Weighted UniFrac significance test with and without 
abundance counts 

We generated p-values for Figures 2 and 3 using the 
UniFrac web service located at http://bmf2.colorado.edu/ 
unifrac/index.psp. For Figure 2, Additional files 3 and 4 
were used as the Newick tree and the Environment file, 
respectively. For Figure 3, Additional files 1 and 2 were 
used as the Newick tree and Environment file. In both 
cases, the "Select Analysis" option was set to "UniFrac 
Significance". The "Type of Test" option was set to "Each 
pair of environments". The "Number of Permutations" 
option was set to 100 (the default). The "Use Abundance 
Weights" option was set to "Yes". 



Additional files 



Additional file 1: Newick Tree for Figure 3. Newick tree input to UniFrac 
web service for the example in Figure 3. 
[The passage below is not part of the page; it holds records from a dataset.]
/-! ### The skips' rules, one equation per instruction (R80 to R83) -/

theorem exec_skipIfRegisterIsEqualToValue (x : Reg) (nn : Byte) (s : State) :
    exec (.skipIfRegisterIsEqualToValue x nn) s = .next (skipIf s (decide (getV s x = nn))) := rfl

theorem exec_skipIfRegisterIsNotEqualToValue (x : Reg) (nn : Byte) (s : State) :
    exec (.skipIfRegisterIsNotEqualToValue x nn) s = .next (skipIf s (decide (getV s x ≠ nn))) := rfl

theorem exec_skipIfRegistersAreEqual (x y : Reg) (s : State) :
    exec (.skipIfRegistersAreEqual x y) s = .next (skipIf s (decide (getV s x = getV s y))) := rfl

theorem exec_skipIfRegistersNotEqual (x y : Reg) (s : State) :
    exec (.skipIfRegistersNotEqual x y) s = .next (skipIf s (decide (getV s x ≠ getV s y))) := rfl

/-! ### What every skip on a condition does -/

theorem onlyRegisters_skipIf (s : State) (c : Bool) : OnlyRegisters s (skipIf s c) [] :=
  onlyRegisters_setPc s _

theorem pcPlus_skipIf_decide (s : State) (P : Prop) [Decidable P] :
    PcPlus s (skipIf s (decide P)) (if P then 4 else 2) := by
  simpa only [decide_eq_true_eq] using pcPlus_skipIf s (decide P)

/-- The rule of an instruction whose one effect is `skipIf`: the condition alone picks 4 or 2, and only `pc` is written. -/
theorem exec_skips {i : Instr} {s : State} {P : Prop} [Decidable P] (h : exec i s = .next (skipIf s (decide P))) :
    ∃ t, exec i s = .next t ∧ PcPlus s t (if P then 4 else 2) ∧ OnlyRegisters s t [] :=
  ⟨_, h, pcPlus_skipIf_decide s P, onlyRegisters_skipIf s _⟩

/-- Settles O28: both are skips, on `V[X] = NN` and on its negation. -/
theorem skipsOnImmediate : Obligations.SkipsOnImmediate := fun s x nn =>
  ⟨exec_skips (exec_skipIfRegisterIsEqualToValue x nn s), exec_skips (exec_skipIfRegisterIsNotEqualToValue x nn s)⟩

/-- Settles O29: both are skips, on `V[X] = V[Y]` and on its negation. -/
theorem skipsOnRegisters : Obligations.SkipsOnRegisters := fun s x y =>
  ⟨exec_skips (exec_skipIfRegistersAreEqual x y s), exec_skips (exec_skipIfRegistersNotEqual x y s)⟩

end Sys2Proof.Machine

/-! Register load, arithmetic, logic, shifts and the random byte: the value each leaves in `V[X]`, the flag it leaves in
VF, and that nothing else changes (`42_alu.md`). -/

namespace Sys2Proof.Machine

open Sys2Proof

/-! ### The rules, one equation per instruction: its operands in one of the three shapes (R90 to R101) -/

theorem exec_setRegister (x : Reg) (nn : Byte) (s : State) : exec (.setRegister x nn) s = writeAndAdvance s x nn := rfl

theorem exec_addToRegister (x : Reg) (nn : Byte) (s : State) :
    exec (.addToRegister x nn) s = writeAndAdvance s x (wrapSum (getV s x) nn) := rfl

theorem exec_copyRegister (x y : Reg) (s : State) : exec (.copyRegister x y) s = writeAndAdvance s x (getV s y) := rfl

theorem exec_or (x y : Reg) (s : State) : exec (.or x y) s = writeAndAdvance s x (getV s x ||| getV s y) := rfl

theorem exec_and (x y : Reg) (s : State) : exec (.and x y) s = writeAndAdvance s x (getV s x &&& getV s y) := rfl

theorem exec_xor (x y : Reg) (s : State) : exec (.xor x y) s = writeAndAdvance s x (getV s x ^^^ getV s y) := rfl

theorem exec_addRegistersWithCarry (x y : Reg) (s : State) :
    exec (.addRegistersWithCarry x y) s =
      writeThenFlag s x (wrapSum (getV s x) (getV s y)) (carry (getV s x) (getV s y)) := rfl

theorem exec_subtractRxMinusRyWithBorrow (x y : Reg) (s : State) :
    exec (.subtractRxMinusRyWithBorrow x y) s =
      writeThenFlag s x (wrapDiff (getV s x) (getV s y)) (notBorrow (getV s x) (getV s y)) := rfl

theorem exec_subtractRyMinusRxWithBorrow (x y : Reg) (s : State) :
    exec (.subtractRyMinusRxWithBorrow x y) s =
      writeThenFlag s x (wrapDiff (getV s y) (getV s x)) (notBorrow (getV s y) (getV s x)) := rfl

theorem exec_shiftRight (x y : Reg) (s : State) :
    exec (.shiftRight x y) s = flagThenShift s x y lowBit shiftedRight := rfl

theorem exec_shiftLeft (x y : Reg) (s : State) :
    exec (.shiftLeft x y) s = flagThenShift s x y highBit shiftedLeft := rfl

theorem exec_randomByte (x : Reg) (nn : Byte) (s : State) :
    exec (.randomByte x nn) s = writeAndAdvance (askRandom s) x (randomAnswer s &&& nn) := rfl

/-! ### The two flags as numbers (R96, R97, R99) -/

theorem flagByte_carry (a b : Byte) : flagByte (carry a b) = if a.toNat + b.toNat > 255 then 1 else 0 := by
  simp [flagByte, carry, exactSum]

theorem flagByte_notBorrow (a b : Byte) :
    flagByte (notBorrow a b) = if (a.toNat : Int) - b.toNat < 0 then 0 else 1 := by
  unfold flagByte notBorrow exactDiff
  by_cases h : (a.toNat : Int) - b.toNat < 0 <;> simp [h]

/-! ### What the three shapes do (R103) -/

/-- The rule of `writeAndAdvance`. The state it starts from is `u`, which is `s` but for a device asked before. -/
theorem exec_writes {i : Instr} {s u : State} {x : Reg} {b : Byte} (h : exec i s = writeAndAdvance u x b) :
    ∃ t, exec i s = .next t ∧ getV t x = b ∧ PcPlus u t 2 ∧ OnlyRegisters u t [x] :=
  ⟨_, h, by simp, writeAndAdvance_frame u x b⟩

/-- `exec_writes`, the value given as a number. -/
theorem exec_writes_toNat {i : Instr} {s u : State} {x : Reg} {b : Byte} {n : Nat}
    (h : exec i s = writeAndAdvance u x b) (hn : b.toNat = n) :
    ∃ t, exec i s = .next t ∧ (getV t x).toNat = n ∧ PcPlus u t 2 ∧ OnlyRegisters u t [x] := by
  obtain ⟨t, ht, hv, hframe⟩ := exec_writes h
  exact ⟨t, ht, hv ▸ hn, hframe⟩

/-- The rule of `writeThenFlag`: the flag is written last, so VF holds it whatever the destination. -/
theorem exec_writesThenFlags {i : Instr} {s : State} {x : Reg} {b : Byte} {f : Bool}
    (h : exec i s = writeThenFlag s x b f) :
    ∃ t, exec i s = .next t ∧ getV t vf = flagByte f ∧ (x ≠ vf → getV t x = b) ∧ PcPlus s t 2 ∧
      OnlyRegisters s t [x, vf] := by
  refine ⟨_, h, by simp [getV_setFlag], fun hx => ?_, writeThenFlag_frame s x b f⟩
  simp [getV_setFlag, Ne.symm hx]

/-- The rule of `flagThenShift`: the destination is written last, from `V[Y]` as the write of VF left it. -/
theorem exec_flagsThenShifts {i : Instr} {s : State} {x y : Reg} {flag : Byte → Bool} {shift : Byte → Byte}
    (h : exec i s = flagThenShift s x y flag shift) :
    ∃ t, exec i s = .next t ∧ (x ≠ vf → getV t vf = flagByte (flag (getV s y))) ∧
      getV t x = shift (if y = vf then flagByte (flag (getV s y)) else getV s y) ∧ PcPlus s t 2 ∧
      OnlyRegisters s t [x, vf] := by
  refine ⟨_, h, fun hx => ?_, ?_, flagThenWrite_frame s x _ _⟩
  · simp [getV_setV_ne _ _ hx, getV_setFlag]
  · simp [getV_setFlag, eq_comm]

/-! ### Loads, sums without a flag, logic (R90 to R95) -/

/-- Settles O30: both write one register, with `NN` and with `V[Y]`. -/
theorem setAndCopyRegister : Obligations.SetAndCopyRegister := fun s x y nn =>
  ⟨exec_writes (exec_setRegister x nn s), exec_writes (exec_copyRegister x y s)⟩

/-- Settles O31: the one register written is `V[X]`, and `wrapSum` is the sum mod 256. -/
theorem addImmediateWrapsWithoutFlag : Obligations.AddImmediateWrapsWithoutFlag := fun s x nn =>
  exec_writes_toNat (exec_addToRegister x nn s) (wrapSum_toNat _ _)

/-- Settles O32: the one register written is `V[X]`, with the operation on bytes, which is that on their numbers. -/
theorem logicLeavesFlagAlone : Obligations.LogicLeavesFlagAlone := fun s x y =>
  ⟨exec_writes_toNat (exec_or x y s) (BitVec.toNat_or _ _), exec_writes_toNat (exec_and x y s) (BitVec.toNat_and _ _),
    exec_writes_toNat (exec_xor x y s) (BitVec.toNat_xor _ _)⟩

/-! ### Sums and differences with a flag (R96, R97, R99) -/

/-- Settles O33: the flag is the last write, and it and the sum are of the operands before any write. -/
theorem addSetsCarry : Obligations.AddSetsCarry := by
  unfold Obligations.AddSetsCarry
  intro s x y
  obtain ⟨t, ht, hflag, hv, hframe⟩ := exec_writesThenFlags (exec_addRegistersWithCarry x y s)
  exact ⟨t, ht, hflag.trans (flagByte_carry _ _), fun hx => hv hx ▸ wrapSum_toNat _ _, hframe⟩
Additional file 2: Environment File for Figure 3. Environment file input 
to the UniFrac web service for the example in Figure 3. 

Additional file 3: Newick Tree for Figure 2. Newick tree input to the 
UniFrac web service for the example in Figure 2. 

Additional file 4: Environment File for Figure 2. Environment file input 
to the UniFrac web service for the example in Figure 2.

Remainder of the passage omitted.